▶ **About this task**:
Reproduce the entries shown below only from the line with "(some 0xB)), on" down to the line with "x.core x.ctx .load", keeping both end lines and copying each one exactly.

(Stored data entries)
◆ ◆ ◆

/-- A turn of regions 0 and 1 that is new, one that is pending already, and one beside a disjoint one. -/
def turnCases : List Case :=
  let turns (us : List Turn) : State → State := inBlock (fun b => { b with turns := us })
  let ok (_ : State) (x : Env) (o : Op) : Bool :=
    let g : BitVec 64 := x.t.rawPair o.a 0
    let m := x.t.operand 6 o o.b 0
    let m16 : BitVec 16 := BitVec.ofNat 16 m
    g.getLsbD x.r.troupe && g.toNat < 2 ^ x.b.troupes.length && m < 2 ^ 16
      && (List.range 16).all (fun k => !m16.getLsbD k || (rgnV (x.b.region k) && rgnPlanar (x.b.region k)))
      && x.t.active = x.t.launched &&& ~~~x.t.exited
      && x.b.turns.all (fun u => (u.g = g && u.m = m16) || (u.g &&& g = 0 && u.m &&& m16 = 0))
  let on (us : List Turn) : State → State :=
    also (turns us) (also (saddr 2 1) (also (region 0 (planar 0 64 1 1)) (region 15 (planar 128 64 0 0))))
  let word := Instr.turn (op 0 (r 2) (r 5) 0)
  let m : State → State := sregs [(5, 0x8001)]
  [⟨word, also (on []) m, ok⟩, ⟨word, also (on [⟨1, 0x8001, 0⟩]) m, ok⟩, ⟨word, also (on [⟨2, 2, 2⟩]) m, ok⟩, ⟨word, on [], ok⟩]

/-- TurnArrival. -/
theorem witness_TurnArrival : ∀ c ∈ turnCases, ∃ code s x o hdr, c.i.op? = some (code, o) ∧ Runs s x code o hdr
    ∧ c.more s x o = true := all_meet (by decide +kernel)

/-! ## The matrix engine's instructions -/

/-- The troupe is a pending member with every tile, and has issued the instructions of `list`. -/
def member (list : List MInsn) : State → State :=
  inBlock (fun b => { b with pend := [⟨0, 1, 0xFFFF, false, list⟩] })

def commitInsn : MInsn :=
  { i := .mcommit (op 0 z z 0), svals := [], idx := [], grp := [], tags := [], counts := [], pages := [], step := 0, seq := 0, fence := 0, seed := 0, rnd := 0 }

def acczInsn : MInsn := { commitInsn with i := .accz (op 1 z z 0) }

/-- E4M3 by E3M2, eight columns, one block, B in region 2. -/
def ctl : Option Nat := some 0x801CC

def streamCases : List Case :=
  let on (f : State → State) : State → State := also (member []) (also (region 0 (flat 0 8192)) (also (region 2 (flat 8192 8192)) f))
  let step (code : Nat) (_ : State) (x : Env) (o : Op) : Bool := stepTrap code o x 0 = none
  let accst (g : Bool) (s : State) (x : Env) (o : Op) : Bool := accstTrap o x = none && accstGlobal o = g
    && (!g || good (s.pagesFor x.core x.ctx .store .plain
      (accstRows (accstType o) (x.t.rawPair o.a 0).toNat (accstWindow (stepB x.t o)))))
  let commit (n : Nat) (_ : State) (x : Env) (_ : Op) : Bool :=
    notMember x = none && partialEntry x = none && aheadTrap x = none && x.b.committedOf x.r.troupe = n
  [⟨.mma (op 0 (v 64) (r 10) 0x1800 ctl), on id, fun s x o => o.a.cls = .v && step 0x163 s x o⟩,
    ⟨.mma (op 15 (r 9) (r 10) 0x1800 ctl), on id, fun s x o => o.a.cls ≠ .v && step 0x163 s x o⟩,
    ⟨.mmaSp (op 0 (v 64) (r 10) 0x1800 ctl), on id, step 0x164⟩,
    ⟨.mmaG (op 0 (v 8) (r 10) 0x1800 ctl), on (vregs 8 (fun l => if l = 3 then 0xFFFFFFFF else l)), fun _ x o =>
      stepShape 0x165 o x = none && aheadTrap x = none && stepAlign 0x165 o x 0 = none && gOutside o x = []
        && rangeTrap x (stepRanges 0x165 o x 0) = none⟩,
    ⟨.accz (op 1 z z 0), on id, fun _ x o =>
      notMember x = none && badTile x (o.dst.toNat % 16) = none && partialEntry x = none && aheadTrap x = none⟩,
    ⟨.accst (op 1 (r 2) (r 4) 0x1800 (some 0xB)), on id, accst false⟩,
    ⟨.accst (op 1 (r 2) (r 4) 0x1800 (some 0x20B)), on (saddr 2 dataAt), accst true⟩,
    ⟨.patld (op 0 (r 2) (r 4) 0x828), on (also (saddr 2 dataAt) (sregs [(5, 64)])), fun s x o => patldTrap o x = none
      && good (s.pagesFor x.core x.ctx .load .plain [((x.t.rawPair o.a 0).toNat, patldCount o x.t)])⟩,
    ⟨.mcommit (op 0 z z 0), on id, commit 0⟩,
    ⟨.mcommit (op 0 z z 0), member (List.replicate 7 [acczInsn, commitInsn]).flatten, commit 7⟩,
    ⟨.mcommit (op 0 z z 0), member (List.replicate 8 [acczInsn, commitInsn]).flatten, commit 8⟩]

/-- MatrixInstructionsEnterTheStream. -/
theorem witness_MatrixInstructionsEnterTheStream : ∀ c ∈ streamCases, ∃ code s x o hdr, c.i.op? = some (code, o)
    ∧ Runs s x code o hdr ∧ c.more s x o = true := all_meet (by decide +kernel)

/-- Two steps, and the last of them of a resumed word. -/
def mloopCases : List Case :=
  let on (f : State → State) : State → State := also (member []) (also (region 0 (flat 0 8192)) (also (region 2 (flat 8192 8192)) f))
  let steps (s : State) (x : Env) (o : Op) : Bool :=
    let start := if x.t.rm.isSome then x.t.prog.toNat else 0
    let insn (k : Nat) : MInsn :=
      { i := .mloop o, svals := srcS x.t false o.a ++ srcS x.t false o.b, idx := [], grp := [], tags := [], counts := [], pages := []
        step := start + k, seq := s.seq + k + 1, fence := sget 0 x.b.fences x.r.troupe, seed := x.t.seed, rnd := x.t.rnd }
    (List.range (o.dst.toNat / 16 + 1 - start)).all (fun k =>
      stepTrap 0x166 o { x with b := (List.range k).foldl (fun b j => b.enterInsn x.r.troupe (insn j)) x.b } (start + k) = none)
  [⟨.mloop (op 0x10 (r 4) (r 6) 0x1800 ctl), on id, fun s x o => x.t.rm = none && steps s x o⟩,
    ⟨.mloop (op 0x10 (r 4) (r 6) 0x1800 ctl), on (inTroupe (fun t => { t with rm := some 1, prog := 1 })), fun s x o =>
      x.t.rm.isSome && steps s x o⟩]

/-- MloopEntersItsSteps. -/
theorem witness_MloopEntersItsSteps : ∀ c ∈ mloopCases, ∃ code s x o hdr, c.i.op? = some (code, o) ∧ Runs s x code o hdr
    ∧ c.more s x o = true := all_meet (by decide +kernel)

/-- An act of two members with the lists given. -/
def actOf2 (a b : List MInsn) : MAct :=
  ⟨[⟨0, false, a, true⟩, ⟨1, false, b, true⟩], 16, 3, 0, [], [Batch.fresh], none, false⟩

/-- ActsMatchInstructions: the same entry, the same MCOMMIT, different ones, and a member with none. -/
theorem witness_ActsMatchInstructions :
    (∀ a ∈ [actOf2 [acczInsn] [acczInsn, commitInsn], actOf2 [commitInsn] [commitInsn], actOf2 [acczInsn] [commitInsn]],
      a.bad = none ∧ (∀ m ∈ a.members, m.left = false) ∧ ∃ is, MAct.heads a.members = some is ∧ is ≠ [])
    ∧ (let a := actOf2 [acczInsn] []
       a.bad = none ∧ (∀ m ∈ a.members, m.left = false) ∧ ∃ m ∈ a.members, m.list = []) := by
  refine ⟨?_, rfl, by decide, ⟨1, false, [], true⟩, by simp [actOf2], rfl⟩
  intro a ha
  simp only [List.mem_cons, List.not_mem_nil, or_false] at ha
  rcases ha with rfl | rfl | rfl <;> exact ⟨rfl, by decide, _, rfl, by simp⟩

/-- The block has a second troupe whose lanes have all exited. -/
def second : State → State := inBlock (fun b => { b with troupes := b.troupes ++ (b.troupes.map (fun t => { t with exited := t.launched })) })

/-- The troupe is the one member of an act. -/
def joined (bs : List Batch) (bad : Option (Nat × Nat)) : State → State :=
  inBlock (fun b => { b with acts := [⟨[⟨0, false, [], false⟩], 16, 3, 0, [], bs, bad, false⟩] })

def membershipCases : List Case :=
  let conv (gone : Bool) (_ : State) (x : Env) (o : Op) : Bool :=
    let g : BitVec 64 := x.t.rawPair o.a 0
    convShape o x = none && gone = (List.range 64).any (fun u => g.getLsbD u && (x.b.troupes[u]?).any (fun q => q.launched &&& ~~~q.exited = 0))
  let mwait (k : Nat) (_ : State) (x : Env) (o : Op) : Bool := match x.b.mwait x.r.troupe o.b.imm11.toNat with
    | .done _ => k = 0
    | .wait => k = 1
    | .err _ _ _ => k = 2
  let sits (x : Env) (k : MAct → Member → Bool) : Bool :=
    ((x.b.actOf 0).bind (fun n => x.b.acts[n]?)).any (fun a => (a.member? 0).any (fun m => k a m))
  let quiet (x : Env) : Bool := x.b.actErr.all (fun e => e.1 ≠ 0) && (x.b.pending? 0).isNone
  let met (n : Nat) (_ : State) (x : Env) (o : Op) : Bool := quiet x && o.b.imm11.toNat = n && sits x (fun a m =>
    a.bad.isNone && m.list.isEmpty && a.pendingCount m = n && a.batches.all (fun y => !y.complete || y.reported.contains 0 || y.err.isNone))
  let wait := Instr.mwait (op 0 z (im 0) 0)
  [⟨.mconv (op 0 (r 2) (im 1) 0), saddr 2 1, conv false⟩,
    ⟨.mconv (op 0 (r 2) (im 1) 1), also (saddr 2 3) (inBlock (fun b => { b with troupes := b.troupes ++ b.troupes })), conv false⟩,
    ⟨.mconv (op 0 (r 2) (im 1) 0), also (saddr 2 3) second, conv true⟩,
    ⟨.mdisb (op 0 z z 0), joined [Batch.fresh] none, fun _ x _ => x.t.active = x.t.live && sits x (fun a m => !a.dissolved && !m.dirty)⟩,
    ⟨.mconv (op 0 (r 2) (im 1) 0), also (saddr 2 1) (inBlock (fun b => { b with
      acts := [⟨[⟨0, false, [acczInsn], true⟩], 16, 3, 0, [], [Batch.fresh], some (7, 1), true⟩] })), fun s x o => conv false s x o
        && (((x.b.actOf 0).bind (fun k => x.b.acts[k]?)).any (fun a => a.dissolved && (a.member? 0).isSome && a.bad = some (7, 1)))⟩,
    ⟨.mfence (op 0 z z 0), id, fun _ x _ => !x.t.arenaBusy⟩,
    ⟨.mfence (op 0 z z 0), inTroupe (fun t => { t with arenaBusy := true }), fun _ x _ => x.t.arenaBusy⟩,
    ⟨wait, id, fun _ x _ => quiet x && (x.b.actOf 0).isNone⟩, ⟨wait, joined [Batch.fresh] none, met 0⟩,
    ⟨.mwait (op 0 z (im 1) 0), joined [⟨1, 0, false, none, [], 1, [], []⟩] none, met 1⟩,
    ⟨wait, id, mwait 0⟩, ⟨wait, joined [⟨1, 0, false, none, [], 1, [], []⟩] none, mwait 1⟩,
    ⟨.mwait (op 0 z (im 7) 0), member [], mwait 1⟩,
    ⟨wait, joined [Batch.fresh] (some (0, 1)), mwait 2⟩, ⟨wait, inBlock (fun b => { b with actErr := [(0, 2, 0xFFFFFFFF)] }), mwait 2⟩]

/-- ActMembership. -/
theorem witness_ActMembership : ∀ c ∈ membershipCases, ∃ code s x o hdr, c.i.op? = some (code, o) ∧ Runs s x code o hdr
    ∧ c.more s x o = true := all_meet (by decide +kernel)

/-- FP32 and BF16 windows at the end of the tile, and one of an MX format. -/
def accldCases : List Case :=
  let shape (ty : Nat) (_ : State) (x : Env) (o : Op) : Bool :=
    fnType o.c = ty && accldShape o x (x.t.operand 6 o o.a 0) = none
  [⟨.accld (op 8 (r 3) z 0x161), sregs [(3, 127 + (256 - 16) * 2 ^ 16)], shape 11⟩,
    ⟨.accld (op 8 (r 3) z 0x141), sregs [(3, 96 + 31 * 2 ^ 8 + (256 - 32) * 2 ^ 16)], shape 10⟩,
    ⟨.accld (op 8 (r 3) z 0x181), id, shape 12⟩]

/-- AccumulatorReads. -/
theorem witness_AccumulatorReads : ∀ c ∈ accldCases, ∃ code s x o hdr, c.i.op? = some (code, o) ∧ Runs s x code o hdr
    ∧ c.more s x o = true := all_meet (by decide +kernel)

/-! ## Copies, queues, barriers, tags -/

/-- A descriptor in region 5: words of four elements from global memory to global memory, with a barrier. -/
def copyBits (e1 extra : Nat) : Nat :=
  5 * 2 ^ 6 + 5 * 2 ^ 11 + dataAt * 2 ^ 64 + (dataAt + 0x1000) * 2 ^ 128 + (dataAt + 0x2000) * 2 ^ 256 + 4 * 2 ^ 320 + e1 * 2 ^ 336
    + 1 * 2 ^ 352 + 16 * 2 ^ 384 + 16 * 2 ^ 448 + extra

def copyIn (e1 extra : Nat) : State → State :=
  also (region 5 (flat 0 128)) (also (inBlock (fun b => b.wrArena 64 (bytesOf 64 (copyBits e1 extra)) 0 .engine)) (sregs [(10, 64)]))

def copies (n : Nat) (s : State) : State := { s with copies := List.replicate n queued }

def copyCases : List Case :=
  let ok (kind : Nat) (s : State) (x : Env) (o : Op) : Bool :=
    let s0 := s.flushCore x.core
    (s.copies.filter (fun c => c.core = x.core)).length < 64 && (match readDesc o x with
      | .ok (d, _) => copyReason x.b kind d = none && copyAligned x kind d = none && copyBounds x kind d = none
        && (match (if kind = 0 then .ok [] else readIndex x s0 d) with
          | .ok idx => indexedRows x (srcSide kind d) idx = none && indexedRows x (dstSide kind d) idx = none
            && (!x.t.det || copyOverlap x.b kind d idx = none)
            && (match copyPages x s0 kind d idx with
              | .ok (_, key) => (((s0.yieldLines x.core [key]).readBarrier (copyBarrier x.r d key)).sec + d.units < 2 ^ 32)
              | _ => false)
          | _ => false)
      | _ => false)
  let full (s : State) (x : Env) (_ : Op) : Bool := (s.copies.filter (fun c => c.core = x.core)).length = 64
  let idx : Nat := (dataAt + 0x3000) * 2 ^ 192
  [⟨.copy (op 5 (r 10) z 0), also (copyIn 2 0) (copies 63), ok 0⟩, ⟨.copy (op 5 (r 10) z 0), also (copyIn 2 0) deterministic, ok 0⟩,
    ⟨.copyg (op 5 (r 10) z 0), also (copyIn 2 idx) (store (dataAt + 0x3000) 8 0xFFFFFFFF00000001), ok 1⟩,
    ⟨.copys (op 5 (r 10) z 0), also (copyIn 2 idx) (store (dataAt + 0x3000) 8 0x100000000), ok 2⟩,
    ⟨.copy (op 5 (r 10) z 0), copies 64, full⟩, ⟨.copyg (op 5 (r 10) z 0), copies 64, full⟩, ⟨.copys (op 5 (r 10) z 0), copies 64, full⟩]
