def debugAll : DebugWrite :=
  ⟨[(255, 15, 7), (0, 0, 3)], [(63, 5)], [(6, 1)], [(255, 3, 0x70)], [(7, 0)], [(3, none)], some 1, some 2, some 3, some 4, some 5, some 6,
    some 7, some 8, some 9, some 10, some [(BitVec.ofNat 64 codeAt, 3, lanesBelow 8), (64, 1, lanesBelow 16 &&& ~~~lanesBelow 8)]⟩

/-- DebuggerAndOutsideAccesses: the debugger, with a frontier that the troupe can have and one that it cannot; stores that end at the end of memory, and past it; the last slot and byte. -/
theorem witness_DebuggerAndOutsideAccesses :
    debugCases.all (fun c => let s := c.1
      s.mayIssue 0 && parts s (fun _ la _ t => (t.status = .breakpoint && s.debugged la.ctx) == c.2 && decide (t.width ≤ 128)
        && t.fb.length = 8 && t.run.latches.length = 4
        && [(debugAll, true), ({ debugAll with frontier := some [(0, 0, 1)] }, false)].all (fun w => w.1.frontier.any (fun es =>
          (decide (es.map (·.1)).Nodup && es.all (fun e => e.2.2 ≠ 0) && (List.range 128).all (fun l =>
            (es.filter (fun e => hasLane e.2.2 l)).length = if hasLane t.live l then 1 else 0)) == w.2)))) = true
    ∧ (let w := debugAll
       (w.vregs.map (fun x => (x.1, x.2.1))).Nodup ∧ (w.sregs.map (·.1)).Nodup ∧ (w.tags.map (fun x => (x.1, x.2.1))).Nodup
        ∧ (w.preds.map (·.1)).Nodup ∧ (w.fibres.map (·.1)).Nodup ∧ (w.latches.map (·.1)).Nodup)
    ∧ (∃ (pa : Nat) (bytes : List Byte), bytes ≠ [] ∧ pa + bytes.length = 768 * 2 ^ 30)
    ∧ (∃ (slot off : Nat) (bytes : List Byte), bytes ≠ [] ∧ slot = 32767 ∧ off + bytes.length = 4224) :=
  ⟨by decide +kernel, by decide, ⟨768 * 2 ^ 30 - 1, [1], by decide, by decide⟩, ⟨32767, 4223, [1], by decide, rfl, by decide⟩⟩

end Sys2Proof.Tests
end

◆ ◆ ◆

▶ **Solution to the exercise**:
    ⟨.accst (op 1 (r 2) (r 4) 0x1800 (some 0xB)), on id, accst false⟩,
    ⟨.accst (op 1 (r 2) (r 4) 0x1800 (some 0x20B)), on (saddr 2 dataAt), accst true⟩,
    ⟨.patld (op 0 (r 2) (r 4) 0x828), on (also (saddr 2 dataAt) (sregs [(5, 64)])), fun s x o => patldTrap o x = none
      && good (s.pagesFor x.core x.ctx .load .plain [((x.t.rawPair o.a 0).toNat, patldCount o x.t)])⟩,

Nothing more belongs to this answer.